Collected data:
=== Begin Enclosure ===

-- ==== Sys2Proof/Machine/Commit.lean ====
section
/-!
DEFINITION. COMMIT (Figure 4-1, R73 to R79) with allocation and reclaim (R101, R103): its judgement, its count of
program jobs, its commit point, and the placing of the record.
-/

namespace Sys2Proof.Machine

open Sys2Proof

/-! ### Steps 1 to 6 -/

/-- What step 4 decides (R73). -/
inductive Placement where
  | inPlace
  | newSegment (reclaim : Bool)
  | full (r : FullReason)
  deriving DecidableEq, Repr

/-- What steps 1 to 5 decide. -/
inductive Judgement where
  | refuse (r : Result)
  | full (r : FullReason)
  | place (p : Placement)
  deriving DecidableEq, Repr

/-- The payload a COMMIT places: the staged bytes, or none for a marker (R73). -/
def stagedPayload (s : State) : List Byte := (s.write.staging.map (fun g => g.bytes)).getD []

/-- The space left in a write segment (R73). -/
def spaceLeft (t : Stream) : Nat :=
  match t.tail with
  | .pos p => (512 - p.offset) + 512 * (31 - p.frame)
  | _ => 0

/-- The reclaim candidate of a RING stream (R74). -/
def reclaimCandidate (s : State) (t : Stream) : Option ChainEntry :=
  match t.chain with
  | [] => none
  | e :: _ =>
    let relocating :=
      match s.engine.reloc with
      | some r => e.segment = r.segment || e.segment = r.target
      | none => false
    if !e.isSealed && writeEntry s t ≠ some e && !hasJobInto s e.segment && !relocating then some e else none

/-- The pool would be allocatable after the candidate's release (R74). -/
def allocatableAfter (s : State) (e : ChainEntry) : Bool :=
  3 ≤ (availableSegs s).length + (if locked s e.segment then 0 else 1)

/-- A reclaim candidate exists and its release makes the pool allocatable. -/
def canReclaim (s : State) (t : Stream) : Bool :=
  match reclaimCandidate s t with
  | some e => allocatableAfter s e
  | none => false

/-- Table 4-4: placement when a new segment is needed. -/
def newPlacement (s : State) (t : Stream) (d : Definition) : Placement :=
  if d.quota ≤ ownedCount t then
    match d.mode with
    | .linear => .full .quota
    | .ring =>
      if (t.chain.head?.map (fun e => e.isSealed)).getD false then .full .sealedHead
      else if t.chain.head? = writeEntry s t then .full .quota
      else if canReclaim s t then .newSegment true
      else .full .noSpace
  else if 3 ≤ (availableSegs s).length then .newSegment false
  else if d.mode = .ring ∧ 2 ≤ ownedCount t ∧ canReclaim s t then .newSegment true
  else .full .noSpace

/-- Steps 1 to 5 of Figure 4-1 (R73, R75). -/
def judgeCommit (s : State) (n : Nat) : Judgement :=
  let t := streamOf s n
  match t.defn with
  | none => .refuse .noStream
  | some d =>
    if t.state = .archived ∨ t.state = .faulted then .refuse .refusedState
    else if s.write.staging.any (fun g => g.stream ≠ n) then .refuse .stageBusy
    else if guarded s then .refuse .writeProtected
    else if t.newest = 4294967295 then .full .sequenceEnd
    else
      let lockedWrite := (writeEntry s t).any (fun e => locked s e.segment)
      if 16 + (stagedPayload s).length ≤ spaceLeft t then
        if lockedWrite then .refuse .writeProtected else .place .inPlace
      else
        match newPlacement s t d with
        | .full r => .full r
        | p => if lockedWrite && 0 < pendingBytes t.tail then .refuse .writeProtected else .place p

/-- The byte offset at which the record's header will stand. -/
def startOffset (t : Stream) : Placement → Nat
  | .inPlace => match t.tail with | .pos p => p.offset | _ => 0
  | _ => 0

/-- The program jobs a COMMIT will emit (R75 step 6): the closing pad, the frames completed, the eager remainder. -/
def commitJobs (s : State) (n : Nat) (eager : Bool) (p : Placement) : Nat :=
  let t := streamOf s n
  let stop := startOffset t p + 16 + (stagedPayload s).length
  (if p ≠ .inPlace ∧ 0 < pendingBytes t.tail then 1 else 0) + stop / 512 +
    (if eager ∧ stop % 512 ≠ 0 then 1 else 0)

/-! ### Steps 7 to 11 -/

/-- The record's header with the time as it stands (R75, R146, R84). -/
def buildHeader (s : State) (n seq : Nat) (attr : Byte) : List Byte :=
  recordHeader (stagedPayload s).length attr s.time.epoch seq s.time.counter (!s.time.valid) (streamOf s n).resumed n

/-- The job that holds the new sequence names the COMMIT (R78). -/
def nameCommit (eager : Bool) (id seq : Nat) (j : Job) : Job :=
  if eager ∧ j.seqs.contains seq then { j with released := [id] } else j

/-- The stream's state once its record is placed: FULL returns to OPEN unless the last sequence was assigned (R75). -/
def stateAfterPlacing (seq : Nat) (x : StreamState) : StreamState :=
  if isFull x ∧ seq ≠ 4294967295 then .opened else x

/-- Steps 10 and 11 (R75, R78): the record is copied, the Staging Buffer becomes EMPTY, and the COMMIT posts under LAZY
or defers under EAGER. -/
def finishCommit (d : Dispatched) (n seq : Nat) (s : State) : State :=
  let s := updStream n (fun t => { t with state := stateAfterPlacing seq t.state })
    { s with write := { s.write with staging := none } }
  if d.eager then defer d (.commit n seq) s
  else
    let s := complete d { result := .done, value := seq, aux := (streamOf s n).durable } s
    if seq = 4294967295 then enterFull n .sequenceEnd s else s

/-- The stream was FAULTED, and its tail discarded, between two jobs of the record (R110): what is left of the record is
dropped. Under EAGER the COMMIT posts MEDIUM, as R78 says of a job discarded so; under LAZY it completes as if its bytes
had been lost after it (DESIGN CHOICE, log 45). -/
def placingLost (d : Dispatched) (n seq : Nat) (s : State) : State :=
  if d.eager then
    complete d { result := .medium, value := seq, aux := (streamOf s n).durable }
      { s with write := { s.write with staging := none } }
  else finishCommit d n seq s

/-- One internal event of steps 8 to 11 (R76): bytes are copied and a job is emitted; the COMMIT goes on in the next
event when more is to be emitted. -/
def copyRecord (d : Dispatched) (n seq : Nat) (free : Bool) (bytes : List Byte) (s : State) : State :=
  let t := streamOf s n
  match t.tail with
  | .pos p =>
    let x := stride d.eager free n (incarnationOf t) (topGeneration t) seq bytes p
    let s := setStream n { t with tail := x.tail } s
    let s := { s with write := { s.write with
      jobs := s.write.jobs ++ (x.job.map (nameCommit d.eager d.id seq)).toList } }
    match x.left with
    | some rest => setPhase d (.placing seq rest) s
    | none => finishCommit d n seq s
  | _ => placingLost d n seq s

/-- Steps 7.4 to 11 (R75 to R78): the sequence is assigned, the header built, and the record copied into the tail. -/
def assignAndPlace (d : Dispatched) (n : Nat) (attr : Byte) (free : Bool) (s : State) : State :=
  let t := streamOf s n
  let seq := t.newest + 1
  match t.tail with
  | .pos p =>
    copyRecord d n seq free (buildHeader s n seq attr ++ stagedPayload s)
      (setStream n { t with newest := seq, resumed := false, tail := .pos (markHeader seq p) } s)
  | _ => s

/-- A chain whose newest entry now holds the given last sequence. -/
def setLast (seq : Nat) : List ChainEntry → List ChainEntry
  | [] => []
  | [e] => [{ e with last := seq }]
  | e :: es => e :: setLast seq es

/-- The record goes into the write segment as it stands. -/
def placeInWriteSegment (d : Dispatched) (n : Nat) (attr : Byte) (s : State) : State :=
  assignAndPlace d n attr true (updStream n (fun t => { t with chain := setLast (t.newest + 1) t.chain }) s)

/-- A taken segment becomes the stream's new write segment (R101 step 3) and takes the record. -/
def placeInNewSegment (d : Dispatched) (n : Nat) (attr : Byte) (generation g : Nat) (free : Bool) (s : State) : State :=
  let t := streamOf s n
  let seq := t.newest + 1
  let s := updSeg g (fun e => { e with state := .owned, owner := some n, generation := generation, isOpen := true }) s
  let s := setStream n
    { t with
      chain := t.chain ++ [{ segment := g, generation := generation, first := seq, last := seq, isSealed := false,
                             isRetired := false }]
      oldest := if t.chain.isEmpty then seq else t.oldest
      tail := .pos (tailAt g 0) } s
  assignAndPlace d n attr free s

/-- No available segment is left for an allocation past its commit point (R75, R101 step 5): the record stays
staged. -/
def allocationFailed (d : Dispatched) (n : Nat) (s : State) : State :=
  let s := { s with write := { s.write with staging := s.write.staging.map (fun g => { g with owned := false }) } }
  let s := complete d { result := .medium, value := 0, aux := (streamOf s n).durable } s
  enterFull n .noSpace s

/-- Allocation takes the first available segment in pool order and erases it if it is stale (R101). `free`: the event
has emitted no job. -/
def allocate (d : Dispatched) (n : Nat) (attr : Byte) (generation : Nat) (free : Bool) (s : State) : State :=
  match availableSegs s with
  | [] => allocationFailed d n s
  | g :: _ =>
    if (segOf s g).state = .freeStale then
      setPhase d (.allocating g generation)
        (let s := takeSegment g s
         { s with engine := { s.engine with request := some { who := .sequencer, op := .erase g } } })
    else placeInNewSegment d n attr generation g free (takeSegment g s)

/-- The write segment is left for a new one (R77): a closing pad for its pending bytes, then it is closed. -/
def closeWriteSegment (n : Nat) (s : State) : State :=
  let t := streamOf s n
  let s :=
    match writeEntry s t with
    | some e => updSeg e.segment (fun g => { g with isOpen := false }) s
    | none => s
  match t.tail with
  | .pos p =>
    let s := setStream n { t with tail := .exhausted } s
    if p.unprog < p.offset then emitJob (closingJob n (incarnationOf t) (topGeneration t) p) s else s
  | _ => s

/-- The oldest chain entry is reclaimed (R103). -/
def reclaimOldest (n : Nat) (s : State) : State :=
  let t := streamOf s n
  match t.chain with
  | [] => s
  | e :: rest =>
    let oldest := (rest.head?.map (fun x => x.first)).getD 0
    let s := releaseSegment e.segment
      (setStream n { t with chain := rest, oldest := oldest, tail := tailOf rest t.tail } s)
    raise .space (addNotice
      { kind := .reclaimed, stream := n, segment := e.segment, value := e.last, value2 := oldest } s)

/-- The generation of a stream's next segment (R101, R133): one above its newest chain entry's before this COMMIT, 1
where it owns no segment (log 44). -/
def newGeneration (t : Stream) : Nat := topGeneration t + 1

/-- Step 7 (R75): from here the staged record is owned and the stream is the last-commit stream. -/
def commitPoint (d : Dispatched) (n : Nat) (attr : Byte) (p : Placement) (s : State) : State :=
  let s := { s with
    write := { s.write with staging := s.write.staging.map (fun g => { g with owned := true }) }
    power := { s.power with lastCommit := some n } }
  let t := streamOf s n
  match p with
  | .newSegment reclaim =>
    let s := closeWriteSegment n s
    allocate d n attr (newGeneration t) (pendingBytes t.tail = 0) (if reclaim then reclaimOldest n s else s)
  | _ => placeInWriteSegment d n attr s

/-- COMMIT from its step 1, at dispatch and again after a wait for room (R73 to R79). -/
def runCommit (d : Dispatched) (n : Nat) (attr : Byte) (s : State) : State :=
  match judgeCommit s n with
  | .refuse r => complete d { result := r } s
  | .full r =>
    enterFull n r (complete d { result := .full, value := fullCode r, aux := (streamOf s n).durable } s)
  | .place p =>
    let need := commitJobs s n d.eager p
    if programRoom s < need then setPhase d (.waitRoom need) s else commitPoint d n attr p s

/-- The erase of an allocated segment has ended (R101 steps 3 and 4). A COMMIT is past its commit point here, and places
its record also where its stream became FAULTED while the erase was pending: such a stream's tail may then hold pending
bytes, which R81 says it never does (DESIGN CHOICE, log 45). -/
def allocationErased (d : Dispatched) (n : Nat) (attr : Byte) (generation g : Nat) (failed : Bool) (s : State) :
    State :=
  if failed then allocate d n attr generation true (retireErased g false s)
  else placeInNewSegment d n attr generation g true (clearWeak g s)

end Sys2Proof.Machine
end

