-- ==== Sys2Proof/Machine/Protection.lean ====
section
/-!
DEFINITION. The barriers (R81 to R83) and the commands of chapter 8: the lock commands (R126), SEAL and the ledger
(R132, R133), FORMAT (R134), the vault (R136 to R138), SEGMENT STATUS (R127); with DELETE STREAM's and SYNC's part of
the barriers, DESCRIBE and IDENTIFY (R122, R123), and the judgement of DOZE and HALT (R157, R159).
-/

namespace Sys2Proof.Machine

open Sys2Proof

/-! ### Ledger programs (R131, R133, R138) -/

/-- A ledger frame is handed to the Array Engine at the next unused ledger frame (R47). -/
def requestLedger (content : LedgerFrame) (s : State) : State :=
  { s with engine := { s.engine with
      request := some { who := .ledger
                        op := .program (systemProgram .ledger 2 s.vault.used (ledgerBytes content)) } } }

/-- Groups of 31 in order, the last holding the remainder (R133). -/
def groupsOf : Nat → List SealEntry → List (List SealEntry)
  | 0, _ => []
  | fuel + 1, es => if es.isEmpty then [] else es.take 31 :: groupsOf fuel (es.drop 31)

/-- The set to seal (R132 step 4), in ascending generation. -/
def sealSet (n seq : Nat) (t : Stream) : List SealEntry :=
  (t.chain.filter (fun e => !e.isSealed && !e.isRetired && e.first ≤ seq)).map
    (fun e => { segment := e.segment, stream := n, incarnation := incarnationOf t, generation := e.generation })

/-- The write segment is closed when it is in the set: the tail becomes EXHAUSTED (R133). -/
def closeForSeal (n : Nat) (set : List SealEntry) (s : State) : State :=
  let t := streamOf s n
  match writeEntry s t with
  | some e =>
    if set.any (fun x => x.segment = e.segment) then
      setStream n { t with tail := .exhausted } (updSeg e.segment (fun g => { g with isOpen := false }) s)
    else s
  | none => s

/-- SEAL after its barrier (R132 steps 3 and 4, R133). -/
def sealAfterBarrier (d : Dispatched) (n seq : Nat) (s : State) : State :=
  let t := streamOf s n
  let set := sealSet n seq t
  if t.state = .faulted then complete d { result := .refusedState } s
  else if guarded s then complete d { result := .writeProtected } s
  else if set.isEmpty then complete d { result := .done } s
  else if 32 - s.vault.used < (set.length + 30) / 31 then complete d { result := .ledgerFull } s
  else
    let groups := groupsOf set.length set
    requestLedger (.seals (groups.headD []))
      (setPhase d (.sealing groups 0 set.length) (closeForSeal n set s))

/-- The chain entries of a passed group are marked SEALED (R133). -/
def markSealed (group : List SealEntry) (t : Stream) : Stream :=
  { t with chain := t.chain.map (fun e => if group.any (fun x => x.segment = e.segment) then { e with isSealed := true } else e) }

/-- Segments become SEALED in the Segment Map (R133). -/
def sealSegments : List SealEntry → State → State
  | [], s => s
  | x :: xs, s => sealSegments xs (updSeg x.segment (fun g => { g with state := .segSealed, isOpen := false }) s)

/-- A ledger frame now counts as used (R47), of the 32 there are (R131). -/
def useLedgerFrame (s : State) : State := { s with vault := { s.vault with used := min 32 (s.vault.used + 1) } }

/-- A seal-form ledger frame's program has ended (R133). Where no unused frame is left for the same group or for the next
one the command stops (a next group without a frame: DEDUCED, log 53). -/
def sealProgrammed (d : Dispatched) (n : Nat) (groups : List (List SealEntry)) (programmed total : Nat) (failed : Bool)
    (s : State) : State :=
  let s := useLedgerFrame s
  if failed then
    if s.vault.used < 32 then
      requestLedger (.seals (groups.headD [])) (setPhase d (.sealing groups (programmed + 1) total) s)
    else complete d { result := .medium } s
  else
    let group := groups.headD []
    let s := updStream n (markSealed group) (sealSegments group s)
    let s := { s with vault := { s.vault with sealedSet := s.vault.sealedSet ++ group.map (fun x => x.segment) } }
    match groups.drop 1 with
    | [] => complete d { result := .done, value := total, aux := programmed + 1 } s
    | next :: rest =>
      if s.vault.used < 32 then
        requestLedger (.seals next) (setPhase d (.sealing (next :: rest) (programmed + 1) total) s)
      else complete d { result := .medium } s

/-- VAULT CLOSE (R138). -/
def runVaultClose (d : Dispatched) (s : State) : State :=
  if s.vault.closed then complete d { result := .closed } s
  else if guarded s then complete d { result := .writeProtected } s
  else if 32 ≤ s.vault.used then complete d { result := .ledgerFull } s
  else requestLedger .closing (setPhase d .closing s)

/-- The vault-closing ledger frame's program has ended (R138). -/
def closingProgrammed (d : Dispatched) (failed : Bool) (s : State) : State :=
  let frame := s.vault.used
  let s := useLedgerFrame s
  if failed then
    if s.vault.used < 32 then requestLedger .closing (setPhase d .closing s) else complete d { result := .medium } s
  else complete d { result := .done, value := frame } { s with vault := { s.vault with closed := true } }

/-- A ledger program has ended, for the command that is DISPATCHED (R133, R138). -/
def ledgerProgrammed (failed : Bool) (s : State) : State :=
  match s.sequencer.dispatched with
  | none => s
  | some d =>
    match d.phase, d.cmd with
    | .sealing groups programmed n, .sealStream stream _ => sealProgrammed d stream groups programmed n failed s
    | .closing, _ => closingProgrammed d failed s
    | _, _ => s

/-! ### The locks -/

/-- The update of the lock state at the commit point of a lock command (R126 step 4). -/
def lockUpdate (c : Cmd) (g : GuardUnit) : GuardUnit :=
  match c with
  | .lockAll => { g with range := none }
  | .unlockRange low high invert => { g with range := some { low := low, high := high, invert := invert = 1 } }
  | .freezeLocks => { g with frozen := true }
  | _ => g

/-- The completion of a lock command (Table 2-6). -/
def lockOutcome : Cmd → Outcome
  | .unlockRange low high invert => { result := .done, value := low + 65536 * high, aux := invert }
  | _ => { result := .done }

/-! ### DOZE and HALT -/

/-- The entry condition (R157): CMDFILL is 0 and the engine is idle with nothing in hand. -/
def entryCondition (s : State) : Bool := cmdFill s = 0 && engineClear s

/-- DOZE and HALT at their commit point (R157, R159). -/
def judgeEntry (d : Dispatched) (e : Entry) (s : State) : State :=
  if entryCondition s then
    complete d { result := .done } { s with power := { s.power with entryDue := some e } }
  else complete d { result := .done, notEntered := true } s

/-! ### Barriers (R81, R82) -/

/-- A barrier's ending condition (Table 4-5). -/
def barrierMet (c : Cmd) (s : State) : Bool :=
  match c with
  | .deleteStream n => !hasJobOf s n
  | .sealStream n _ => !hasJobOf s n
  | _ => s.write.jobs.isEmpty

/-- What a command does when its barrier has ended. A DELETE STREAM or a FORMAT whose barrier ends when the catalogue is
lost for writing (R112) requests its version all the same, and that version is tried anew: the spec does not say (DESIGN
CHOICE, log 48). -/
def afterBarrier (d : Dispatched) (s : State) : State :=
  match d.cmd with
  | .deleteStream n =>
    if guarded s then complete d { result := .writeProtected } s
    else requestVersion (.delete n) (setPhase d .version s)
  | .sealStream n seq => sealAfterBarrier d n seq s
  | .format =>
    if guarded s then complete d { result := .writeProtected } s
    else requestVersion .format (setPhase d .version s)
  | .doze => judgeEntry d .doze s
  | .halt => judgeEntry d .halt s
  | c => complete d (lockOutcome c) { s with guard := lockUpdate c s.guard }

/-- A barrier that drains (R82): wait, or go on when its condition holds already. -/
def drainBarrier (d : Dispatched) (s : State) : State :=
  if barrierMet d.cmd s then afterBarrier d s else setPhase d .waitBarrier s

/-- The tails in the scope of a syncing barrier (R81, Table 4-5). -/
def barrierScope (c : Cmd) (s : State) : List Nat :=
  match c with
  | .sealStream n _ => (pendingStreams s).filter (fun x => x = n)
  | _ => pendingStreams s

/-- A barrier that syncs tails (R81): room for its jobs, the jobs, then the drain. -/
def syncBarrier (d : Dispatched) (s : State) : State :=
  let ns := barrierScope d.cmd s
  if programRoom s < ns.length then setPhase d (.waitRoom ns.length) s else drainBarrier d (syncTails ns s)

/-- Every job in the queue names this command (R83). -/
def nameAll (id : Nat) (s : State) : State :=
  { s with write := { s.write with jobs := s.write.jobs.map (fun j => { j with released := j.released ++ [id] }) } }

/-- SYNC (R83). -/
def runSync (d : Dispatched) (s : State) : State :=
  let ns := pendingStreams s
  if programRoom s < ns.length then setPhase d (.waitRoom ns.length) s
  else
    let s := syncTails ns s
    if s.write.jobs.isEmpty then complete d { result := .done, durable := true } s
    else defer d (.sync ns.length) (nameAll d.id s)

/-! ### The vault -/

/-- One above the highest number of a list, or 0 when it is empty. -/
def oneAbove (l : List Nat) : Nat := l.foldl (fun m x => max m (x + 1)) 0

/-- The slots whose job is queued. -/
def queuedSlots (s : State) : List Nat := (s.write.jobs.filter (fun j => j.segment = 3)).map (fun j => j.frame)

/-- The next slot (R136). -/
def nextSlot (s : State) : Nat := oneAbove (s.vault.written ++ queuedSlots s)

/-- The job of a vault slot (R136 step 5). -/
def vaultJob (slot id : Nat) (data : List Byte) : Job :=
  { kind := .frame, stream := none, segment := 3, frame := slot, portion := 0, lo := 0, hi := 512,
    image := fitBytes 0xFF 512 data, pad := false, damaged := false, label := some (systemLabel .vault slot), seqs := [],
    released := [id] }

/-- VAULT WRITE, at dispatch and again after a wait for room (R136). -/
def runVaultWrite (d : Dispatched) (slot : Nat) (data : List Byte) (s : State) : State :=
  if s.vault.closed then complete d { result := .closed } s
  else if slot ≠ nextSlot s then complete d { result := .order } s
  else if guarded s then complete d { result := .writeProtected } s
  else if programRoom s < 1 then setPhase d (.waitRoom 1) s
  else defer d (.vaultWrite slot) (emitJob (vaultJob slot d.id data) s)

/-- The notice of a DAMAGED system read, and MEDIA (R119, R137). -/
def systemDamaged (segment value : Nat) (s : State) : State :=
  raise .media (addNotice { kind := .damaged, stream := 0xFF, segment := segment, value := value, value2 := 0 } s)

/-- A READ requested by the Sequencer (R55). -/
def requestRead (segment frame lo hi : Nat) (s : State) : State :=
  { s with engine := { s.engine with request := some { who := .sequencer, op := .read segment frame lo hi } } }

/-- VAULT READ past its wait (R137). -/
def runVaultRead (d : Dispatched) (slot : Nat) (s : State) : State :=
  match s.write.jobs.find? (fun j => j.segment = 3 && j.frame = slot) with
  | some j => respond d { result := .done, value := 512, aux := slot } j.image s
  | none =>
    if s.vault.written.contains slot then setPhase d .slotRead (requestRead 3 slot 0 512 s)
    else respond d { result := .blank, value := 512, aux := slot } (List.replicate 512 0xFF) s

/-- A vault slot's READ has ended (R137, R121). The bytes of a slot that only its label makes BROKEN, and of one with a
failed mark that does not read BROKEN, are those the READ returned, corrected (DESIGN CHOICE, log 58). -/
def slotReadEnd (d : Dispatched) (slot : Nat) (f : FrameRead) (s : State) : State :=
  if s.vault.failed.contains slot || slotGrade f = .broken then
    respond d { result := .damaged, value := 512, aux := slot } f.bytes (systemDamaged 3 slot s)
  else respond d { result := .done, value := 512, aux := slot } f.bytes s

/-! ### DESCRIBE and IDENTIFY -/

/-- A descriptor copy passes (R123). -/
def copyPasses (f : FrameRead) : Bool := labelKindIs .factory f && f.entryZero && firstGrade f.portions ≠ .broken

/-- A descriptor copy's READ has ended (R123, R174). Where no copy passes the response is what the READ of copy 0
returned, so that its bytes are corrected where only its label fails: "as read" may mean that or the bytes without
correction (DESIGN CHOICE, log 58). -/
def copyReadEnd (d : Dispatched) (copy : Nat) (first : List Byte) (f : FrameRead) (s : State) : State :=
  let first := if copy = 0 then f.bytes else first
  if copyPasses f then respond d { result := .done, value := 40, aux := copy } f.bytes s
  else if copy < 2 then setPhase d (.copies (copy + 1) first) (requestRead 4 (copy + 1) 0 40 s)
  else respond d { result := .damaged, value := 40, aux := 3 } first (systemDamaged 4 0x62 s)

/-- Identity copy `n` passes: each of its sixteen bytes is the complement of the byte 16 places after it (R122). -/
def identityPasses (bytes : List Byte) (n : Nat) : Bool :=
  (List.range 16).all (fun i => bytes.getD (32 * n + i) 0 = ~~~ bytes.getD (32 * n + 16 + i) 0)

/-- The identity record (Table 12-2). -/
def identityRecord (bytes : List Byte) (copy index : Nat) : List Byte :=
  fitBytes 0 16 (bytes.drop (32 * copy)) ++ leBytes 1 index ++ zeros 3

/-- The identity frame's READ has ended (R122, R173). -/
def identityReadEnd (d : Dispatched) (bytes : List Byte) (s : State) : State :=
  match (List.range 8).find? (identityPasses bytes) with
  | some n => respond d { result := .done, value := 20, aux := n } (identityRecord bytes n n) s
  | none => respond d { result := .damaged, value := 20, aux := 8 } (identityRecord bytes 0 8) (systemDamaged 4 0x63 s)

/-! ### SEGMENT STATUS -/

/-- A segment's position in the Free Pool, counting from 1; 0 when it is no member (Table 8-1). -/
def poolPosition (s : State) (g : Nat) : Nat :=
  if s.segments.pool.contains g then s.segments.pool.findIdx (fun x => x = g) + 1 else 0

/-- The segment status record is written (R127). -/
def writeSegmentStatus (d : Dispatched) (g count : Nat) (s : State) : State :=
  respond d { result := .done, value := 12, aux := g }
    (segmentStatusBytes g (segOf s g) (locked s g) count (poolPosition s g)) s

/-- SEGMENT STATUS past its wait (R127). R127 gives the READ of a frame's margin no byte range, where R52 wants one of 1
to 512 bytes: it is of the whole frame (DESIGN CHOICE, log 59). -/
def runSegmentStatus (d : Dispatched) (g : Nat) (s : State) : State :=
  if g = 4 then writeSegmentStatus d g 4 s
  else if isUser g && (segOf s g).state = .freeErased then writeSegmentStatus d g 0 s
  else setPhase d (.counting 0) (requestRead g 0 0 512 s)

=== End Enclosure ===

■ What the exercise asks
Output exactly the lines of the records from the first through the one bearing "match reclaimCandidate s t with", both ends included.

■ Task result
-- ==== Sys2Proof/Machine/Commit.lean ====
section
/-!
DEFINITION. COMMIT (Figure 4-1, R73 to R79) with allocation and reclaim (R101, R103): its judgement, its count of
program jobs, its commit point, and the placing of the record.
-/

namespace Sys2Proof.Machine

open Sys2Proof

/-! ### Steps 1 to 6 -/

/-- What step 4 decides (R73). -/
inductive Placement where
  | inPlace
  | newSegment (reclaim : Bool)
  | full (r : FullReason)
  deriving DecidableEq, Repr

/-- What steps 1 to 5 decide. -/
inductive Judgement where
  | refuse (r : Result)
  | full (r : FullReason)
  | place (p : Placement)
  deriving DecidableEq, Repr

/-- The payload a COMMIT places: the staged bytes, or none for a marker (R73). -/
def stagedPayload (s : State) : List Byte := (s.write.staging.map (fun g => g.bytes)).getD []

/-- The space left in a write segment (R73). -/
def spaceLeft (t : Stream) : Nat :=
  match t.tail with
  | .pos p => (512 - p.offset) + 512 * (31 - p.frame)
  | _ => 0

/-- The reclaim candidate of a RING stream (R74). -/
def reclaimCandidate (s : State) (t : Stream) : Option ChainEntry :=
  match t.chain with
  | [] => none
  | e :: _ =>
    let relocating :=
      match s.engine.reloc with
      | some r => e.segment = r.segment || e.segment = r.target
      | none => false
    if !e.isSealed && writeEntry s t ≠ some e && !hasJobInto s e.segment && !relocating then some e else none

/-- The pool would be allocatable after the candidate's release (R74). -/
def allocatableAfter (s : State) (e : ChainEntry) : Bool :=
  3 ≤ (availableSegs s).length + (if locked s e.segment then 0 else 1)

/-- A reclaim candidate exists and its release makes the pool allocatable. -/
def canReclaim (s : State) (t : Stream) : Bool :=
  match reclaimCandidate s t with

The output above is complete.